The analysis worker runs as a background function (Vercel's maxDuration: 60 configuration for Pro plans). It executes the full five-stage pipeline: URL validation, Puppeteer scraping, nine-category scoring, AI analysis, and report assembly. When complete, it writes the result to the database and marks the job as finished.

// /api/lab6/analyze (intake route)
export async function POST(request: Request) {
  const body = await request.json();
  const parsed = AnalysisRequestSchema.safeParse(body);

  if (!parsed.success) {
    return Response.json({ error: parsed.error.flatten() }, { status: 400 });
  }

  // Check for existing result
  const existing = await getOrCreateAnalysis(parsed.data);
  if (existing.status === 'complete') {
    return Response.json({ status: 'complete', result: existing });
  }

  // Enqueue for processing
  const jobId = await enqueueAnalysis(parsed.data);
  return Response.json({ status: 'processing', job_id: jobId }, { status: 202 });
}

// /api/lab6/status/[jobId] (polling endpoint)
export async function GET(
  request: Request,
  { params }: { params: { jobId: string } }
) {
  const job = await db.jobs.findById(params.jobId);
  if (!job) return Response.json({ error: 'Job not found' }, { status: 404 });

  if (job.status === 'complete') {
    return Response.json({ status: 'complete', result: job.result });
  }

  if (job.status === 'failed') {
    return Response.json({ status: 'failed', error: job.error }, { status: 500 });
  }

  return Response.json({
    status: 'processing',
    progress: job.progress,  // e.g., "Analyzing mobile experience..."
    started_at: job.started_at,
  });
}

Retry logic uses exponential backoff with jitter. If the Puppeteer scrape fails (timeout, network error, crash), the system retries up to three times with delays of 2s, 4s, and 8s plus random jitter. If all retries fail, the job is marked as failed with a specific error message, and the prospect receives a notification explaining that the site could not be analyzed (with common reasons: the site blocks automated browsers, requires authentication, or has an invalid SSL certificate).
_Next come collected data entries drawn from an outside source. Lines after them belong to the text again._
theorem Running.sameMemOutside_stage6 : sameMemOutside s (stage6 s) obufBase (obufBytesOf s.hidden.run) := by
  intro a ha
  rw [← h.storedBytes_length hlast] at ha
  exact readByte_writeBytes_outside _ _ _ _ ha

end LastStage

/-- The RUN's OBUF words are implemented ones: `O_MAX` is even and bounds the output length (R8, R86). -/
theorem Running.inMemory_obuf {s : State} (h : Running s) (hcaps : capsLegal s) {i : Nat}
    (hi : i < obufBytesOf s.hidden.run) : inMemory s (obufBase + i) := by
  obtain ⟨-, -, -, -, -, -, -, -, -, -, -, -, -, hl3⟩ := acceptedRunRanges.2 s h.accepted
  obtain ⟨hmod, -, -, -, -⟩ := hcaps
  rw [h.params, obufBytesOf, ceilDiv] at hi
  rw [oMax_eq] at hl3
  refine .inr (.inr (.inr ⟨by omega, ?_⟩))
  rw [oMax_eq]
  omega

end Sys2Proof.Proofs
end

-- ==== The invariant of the block ====
section
/-! PROOFS. The invariant of Safety.lean is kept by every effect of a HOST transaction, every ENGINE step and the reset
input, and from a legal state each of them answers a next state (R33, R34, R48, R91, R330). -/

namespace Sys2Proof.Proofs

open Sys2Proof Sys2Proof.Machine Sys2Proof.Safety Sys2Proof.Laws

/-! ### What the invariant speaks of -/

/-- The invariant does not speak of the interrupt registers, the schedule, the port and the draws. -/
theorem inv_outside {s : State} (h : Inv s) (e p : BitVec 2) (ts : List Turn) (r : Option Reply) (d : Nat) :
    Inv { s with irqEn := e, irqStat := p, agenda := ts, reply := r, draws := d } :=
  ⟨h.caps, h.status, h.mem, h.run, h.data⟩

/-- Nor of the two sticky flags and SILENT. -/
theorem inv_sticky {s : State} (h : Inv s) (silent viol ignored : Bool) :
    Inv { s with status := { s.status with silent := silent, accessViol := viol, cmdIgnored := ignored } } :=
  ⟨h.caps, h.status, h.mem, h.run, h.data⟩

/-- Of an idle block it says nothing about a RUN. -/
theorem inv_of_idle {s : State} (hcaps : capsLegal s) (hstatus : statusLegal s.status) (hmem : memLegal s)
    (hidle : s.status.busy = false) : Inv s :=
  ⟨hcaps, hstatus, hmem, fun hb => absurd (hidle.symm.trans hb) (by decide),
    fun hb => absurd (hidle.symm.trans hb) (by decide)⟩

/-! ### Legal flags (R33, R120) -/

theorem statusLegal_reset : statusLegal Status.reset := by
  unfold statusLegal
  decide

/-- An idle block without an error. -/
theorem statusLegal_of_noError {t : Status} (hbusy : t.busy = false) (hstage : t.stage = 0#3) (herr : t.err = false)
    (hcode : t.errcode = codeNone) : statusLegal t := by
  simp [statusLegal, hbusy, hstage, herr, hcode, errorCodes]

/-- An idle block with an error. -/
theorem statusLegal_of_error {t : Status} (hbusy : t.busy = false) (hstage : t.stage = 0#3) (hdone : t.done = false)
    (herr : t.err = true) (hcode : t.errcode ∈ errorCodes) (hne : t.errcode ≠ codeNone) : statusLegal t := by
  simp [statusLegal, hbusy, hstage, hdone, herr, hcode, hne]

theorem stage_eq_zero_of_idle {t : Status} (h : statusLegal t) (hidle : t.busy = false) : t.stage = 0#3 := by
  obtain ⟨-, -, hstage, -, -, -⟩ := h
  by_contra hne
  exact absurd (hidle.symm.trans (hstage.1 hne)) (by decide)

/-! ### Legal memory (R86) -/

theorem memLegal_writeBytes {s : State} (h : memLegal s) {base : Nat} {bs : List Byte}
    (hrange : ∀ i, i < bs.length → inMemory s (base + i)) : memLegal { s with mem := writeBytes s.mem base bs } := by
  obtain ⟨hwf, hcells⟩ := h
  refine ⟨writeBytes_memWf hwf base bs, fun c hc => ?_⟩
  obtain hc | ⟨hlo, hhi⟩ := mem_writeBytes hc
  · exact hcells c hc
  · have hbyte := hrange (c.1 - base) (by omega)
    rwa [Nat.add_sub_cancel' hlo] at hbyte

theorem memLegal_storeWord {s : State} (h : memLegal s) {a : Nat} (v : Word)
    (ha : ∀ i, i < 4 → inMemory s (a + i)) : memLegal (storeWord a v s) :=
  memLegal_writeBytes h ha

theorem memLegal_loseObuf {s : State} (h : Inv s) (hbusy : s.status.busy = true) : memLegal (loseObuf s) :=
  memLegal_writeBytes h.mem fun i hi =>
    (running_of_inv h hbusy).inMemory_obuf h.caps (by simpa [obufBytesOf] using hi)

/-! ### The effects of a HOST transaction -/

theorem inv_raiseError {s : State} (h : Inv s) (hidle : s.status.busy = false) {c : BitVec 8} (hc : c ∈ errorCodes)
    (hne : c ≠ codeNone) : Inv (raiseError c s) := by
  have hstage := stage_eq_zero_of_idle h.status hidle
  exact inv_of_idle h.caps (statusLegal_of_error hidle hstage rfl rfl hc hne) h.mem hidle

theorem inv_acknowledge {s : State} (h : Inv s) (hidle : s.status.busy = false) : Inv (acknowledge s) := by
  have hstage := stage_eq_zero_of_idle h.status hidle
  exact inv_of_idle h.caps (statusLegal_of_noError hidle hstage rfl rfl) h.mem hidle

/-- Acceptance writes what the invariant says of a RUN at stage 1. -/
theorem inv_accept {s : State} (h : Inv s) (hrst : s.rstN = true) (hcheck : check s = codeNone) :
    Inv (accept (clearRunFlags s)) where
  caps := h.caps
  status := by simp [statusLegal, accept, errorCodes, codeNone]
  mem := h.mem
  run _ := ⟨hcheck, rfl, rfl, rfl, rfl, rfl, rfl, rfl, hrst⟩
  data _ := by simp [stageData, accept, histStart]

theorem inv_startRun {s : State} (h : Inv s) (hrst : s.rstN = true) (hidle : s.status.busy = false) :
    Inv (startRun s) := by
  by_cases hcheck : check s = codeNone
  · rw [startRun_of_pass hcheck]
    exact inv_accept h hrst hcheck
  · rw [startRun_of_fail hcheck]
    have hstage := stage_eq_zero_of_idle h.status hidle
    exact inv_of_idle h.caps (statusLegal_of_error hidle hstage rfl rfl (check_mem_errorCodes s) hcheck) h.mem hidle

theorem inv_abortRun {s : State} (h : Inv s) (hbusy : s.status.busy = true) : Inv (abortRun s) :=
  inv_of_idle h.caps (statusLegal_of_error rfl rfl rfl rfl (by decide : codeAborted ∈ errorCodes)
    (by decide : codeAborted ≠ codeNone))
    (memLegal_loseObuf h hbusy) rfl

theorem inv_resetBlock {s : State} (h : Inv s) : Inv (resetBlock s) := by
  unfold resetBlock
  split
  case isTrue hbusy => exact inv_of_idle h.caps statusLegal_reset (memLegal_loseObuf h hbusy) rfl
  case isFalse => exact inv_of_idle h.caps statusLegal_reset h.mem rfl

/-- A configuration write writes one of six registers. -/
theorem configure_spec (r : Reg) (v : Word) (s : State) :
    ∃ c R F N t1 t2, configure r v s =
      { s with cfg := c, rate := R, offset := F, nsamp := N, ntaps1 := t1, ntaps2 := t2 } := by
  cases r <;> exact ⟨_, _, _, _, _, _, rfl⟩

theorem inv_configure {s : State} (h : Inv s) (hidle : s.status.busy = false) (r : Reg) (v : Word) :
    Inv (configure r v s) := by
  obtain ⟨c, R, F, N, t1, t2, heq⟩ := configure_spec r v s
  rw [heq]
  exact inv_of_idle h.caps h.status h.mem hidle

theorem HostEffect.inv {s u : State} (heffect : HostEffect s u) (h : Inv s) : Inv u := by
  cases heffect with
  | draw d => exact inv_outside h s.irqEn s.irqStat s.agenda s.reply d
  | interrupts e p => exact inv_outside h e p s.agenda s.reply s.draws
  | accessViol => exact inv_sticky h s.status.silent true s.status.cmdIgnored
  | cmdIgnored => exact inv_sticky h s.status.silent s.status.accessViol true
  | configure hidle r v => exact inv_configure h hidle r v
  | store hidle a v ha => exact inv_of_idle h.caps h.status (memLegal_storeWord h.mem v ha) hidle
  | illegal hidle => exact inv_raiseError h hidle (by decide) (by decide)
  | start hrst hidle => exact inv_startRun h hrst hidle
  | acknowledge hidle => exact inv_acknowledge h hidle
  | abort hbusy => exact inv_abortRun h hbusy
  | reset => exact inv_resetBlock h

/-! ### The ENGINE's steps -/

theorem inv_enterStage {s : State} (h : Inv s) (hbusy : s.status.busy = true) (hlast : s.status.stage ≠ 6#3)
    {w : Hidden} (hrun : w.run = s.hidden.run) (hdata : stageData (enterStage (s.status.stage + 1#3) w s)) :
    Inv (enterStage (s.status.stage + 1#3) w s) where
  caps := h.caps
  status := by
    obtain ⟨-, -, hzero, hseven⟩ := stage_succ (running_of_inv h hbusy).stage hlast
    obtain ⟨hflags, hbusyFlags, -, -, hcode⟩ := h.status
    exact ⟨hflags, hbusyFlags, ⟨fun _ => hbusy, fun _ => hzero⟩, hseven, hcode⟩
  mem := h.mem
  run _ := by
    have hrunLegal := h.run hbusy
    rw [runLegal, ← hrun] at hrunLegal
    exact hrunLegal
  data _ := hdata

theorem inv_stage6 {s : State} (h : Inv s) (hbusy : s.status.busy = true) (hlast : s.status.stage = 6#3) :
    Inv (stage6 s) := by
  have hrunning := running_of_inv h hbusy
  obtain ⟨-, -, -, -, hcode, -⟩ := h.status
  refine inv_of_idle h.caps (statusLegal_of_noError rfl rfl hrunning.noError.2 (hcode.2 hrunning.noError.2)) ?_ rfl
  refine memLegal_writeBytes h.mem fun i hi => hrunning.inMemory_obuf h.caps ?_
  rwa [hrunning.storedBytes_length hlast] at hi

/-- From a legal state the ENGINE's turn answers a legal state, and so the held stages have a step (R34, R330). -/
theorem engineTurn_inv {s : State} (h : Inv s) : ∃ t, engineTurn s = .next t ∧ Inv t := by
  cases hbusy : s.status.busy with
  | false => exact ⟨s, engineTurn_of_idle hbusy, h⟩
  | true =>
    have hrunning := running_of_inv h hbusy
    by_cases hlast : s.status.stage = 6#3
    · exact ⟨_, engineTurn_stage6 hrunning.rstN hbusy hlast, inv_stage6 h hbusy hlast⟩
    · obtain ⟨w, hturn, hrun, hdata⟩ := hrunning.engineTurn_enters hbusy hlast
      exact ⟨_, hturn, inv_enterStage h hbusy hlast hrun hdata⟩

/-! ### Every step -/

/-- `rst_n` at 1 is what a RUN in progress has. -/
theorem inv_releaseReset {s : State} (h : Inv s) : Inv (releaseReset s) where
  caps := h.caps
  status := h.status
  mem := h.mem
  run hbusy := by
    obtain ⟨hcheck, hparams, hd1, hd2, hlen1, houtlen, hlo, hhi, -⟩ := h.run hbusy
    exact ⟨hcheck, hparams, hd1, hd2, hlen1, houtlen, hlo, hhi, rfl⟩
  data := h.data

/-- Reset leaves no RUN in progress, so `rst_n` may be 0. -/
theorem inv_assertReset {s : State} (h : Inv s) : Inv (assertReset s) := by
  have hreset := inv_resetBlock h
  have hstatus := (registersReset_resetBlock s).status
  exact inv_of_idle hreset.caps hreset.status hreset.mem (congrArg Status.busy hstatus)

theorem inv_pollTurn {s : State} (h : Inv s) (a : Offset) (mask val : Word) : Inv (pollTurn a mask val s) := by
  unfold pollTurn
  dsimp only
  rw [busRead_eq]
  split
  · exact inv_outside h _ _ _ _ _
  · exact inv_outside h _ _ _ _ _

theorem inv_waitIrqTurn {s : State} (h : Inv s) : Inv (waitIrqTurn s) := by
  unfold waitIrqTurn
  split
  · exact h
  · exact inv_outside h _ _ _ _ _

theorem turnStep_inv {s : State} (h : Inv s) (turn : Turn) : ∃ t, turnStep turn s = .next t ∧ Inv t := by
  cases turn with
  | host tr =>
    obtain ⟨u, r, hturn, heffect⟩ := hostTurn_effect tr s
    exact ⟨_, hturn, inv_outside (heffect.inv h) _ _ _ _ _⟩
  | poll a mask val => exact ⟨_, rfl, inv_pollTurn h a mask val⟩
  | waitIrq => exact ⟨_, rfl, inv_waitIrqTurn h⟩
  | engine => exact engineTurn_inv h
  | rstFall => exact ⟨_, rfl, inv_assertReset h⟩
  | rstRise => exact ⟨_, rfl, inv_releaseReset h⟩

/-- From a legal state every step, whoever moves, answers a legal state. -/
theorem step_inv {s : State} (h : Inv s) : ∃ t, step s = .next t ∧ Inv t := by
  cases hagenda : s.agenda with
  | nil =>
    rw [step_of_agenda_nil hagenda]
    exact engineTurn_inv h
  | cons turn rest =>
    rw [step_of_agenda_cons hagenda]
    exact turnStep_inv (inv_outside h s.irqEn s.irqStat rest s.reply s.draws) turn

/-- Settles O42: nothing is in memory at reset and no RUN is in progress. -/
theorem resetSatisfiesInvariant : Obligations.ResetSatisfiesInvariant :=
  inv_of_idle (by unfold capsLegal; decide) statusLegal_reset ⟨rfl, fun _ hc => absurd hc List.not_mem_nil⟩ rfl

/-- Settles O43: the step has one answer, and `step_inv` gives a legal one. -/
theorem stepKeepsInvariant : Obligations.StepKeepsInvariant := by
  intro s t h hstep
  obtain ⟨u, hu, hinv⟩ := step_inv h
  exact Host.Outcome.next.inj (hu.symm.trans hstep) ▸ hinv

/-- Settles O44. -/
theorem legalStatesNeverStop : Obligations.LegalStatesNeverStop := by
  intro s h
  obtain ⟨t, ht, -⟩ := step_inv h
  exact ⟨t, ht⟩

end Sys2Proof.Proofs
end

-- ==== A RUN from acceptance to completion ====
section
/-! PROOFS. The ENGINE takes a RUN from stage to stage to its end (R160 to R163): the order of the stages and the frame
of each step, the exact number of steps, the polling loop WAITIDLE (R124), and the results, those of DEMOD (R164,
R165). -/

namespace Sys2Proof.Proofs

open Sys2Proof Sys2Proof.Machine Sys2Proof.Safety Sys2Proof.Laws

/-! ### One step (R93, R161) -/

/-- Before stage 6 the step is to the next stage, a legal state again. -/
theorem engineTurn_advances {s : State} (h : Inv s) (hbusy : s.status.busy = true) (hlast : s.status.stage ≠ 6#3) :
    ∃ w, engineTurn s = .next (enterStage (s.status.stage + 1#3) w s) ∧ w.run = s.hidden.run ∧
      Inv (enterStage (s.status.stage + 1#3) w s) := by
  obtain ⟨w, hturn, hrun, hdata⟩ := (running_of_inv h hbusy).engineTurn_enters hbusy hlast
  exact ⟨w, hturn, hrun, inv_enterStage h hbusy hlast hrun hdata⟩

/-- At stage 6 it is to completion. -/
theorem engineTurn_completes {s : State} (h : Inv s) (hbusy : s.status.busy = true) (hlast : s.status.stage = 6#3) :
    engineTurn s = .next (stage6 s) :=
  engineTurn_stage6 (running_of_inv h hbusy).rstN hbusy hlast

/-- Settles O36: STAGE is one more below stage 6, and completion leaves the ERR of a RUN in progress, which is 0. -/
theorem stageOrderIsFixed : Obligations.StageOrderIsFixed := by
  intro s h hbusy
  have hrunning := running_of_inv h hbusy
  by_cases hlast : s.status.stage = 6#3
  · exact ⟨stage6 s, (afterEngine_eq s).trans (engineTurn_completes h hbusy hlast),
      .inr ⟨hlast, rfl, rfl, rfl, hrunning.noError.2⟩⟩
  · obtain ⟨w, hturn, -, -⟩ := engineTurn_advances h hbusy hlast
    obtain ⟨hlt, hsucc, -, -⟩ := stage_succ hrunning.stage hlast
    exact ⟨_, (afterEngine_eq s).trans hturn, .inl ⟨hlt, hsucc, hbusy⟩⟩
Lab 6 is not a tool that happens to generate leads. It is a lead generation system that happens to be a tool. Every architectural decision, from the scoring categories to the report narrative arc to the cost controls, is designed around a single outcome: turning anonymous website visitors into qualified prospects who arrive at the sales conversation already convinced of the problem and the agency's ability to solve it.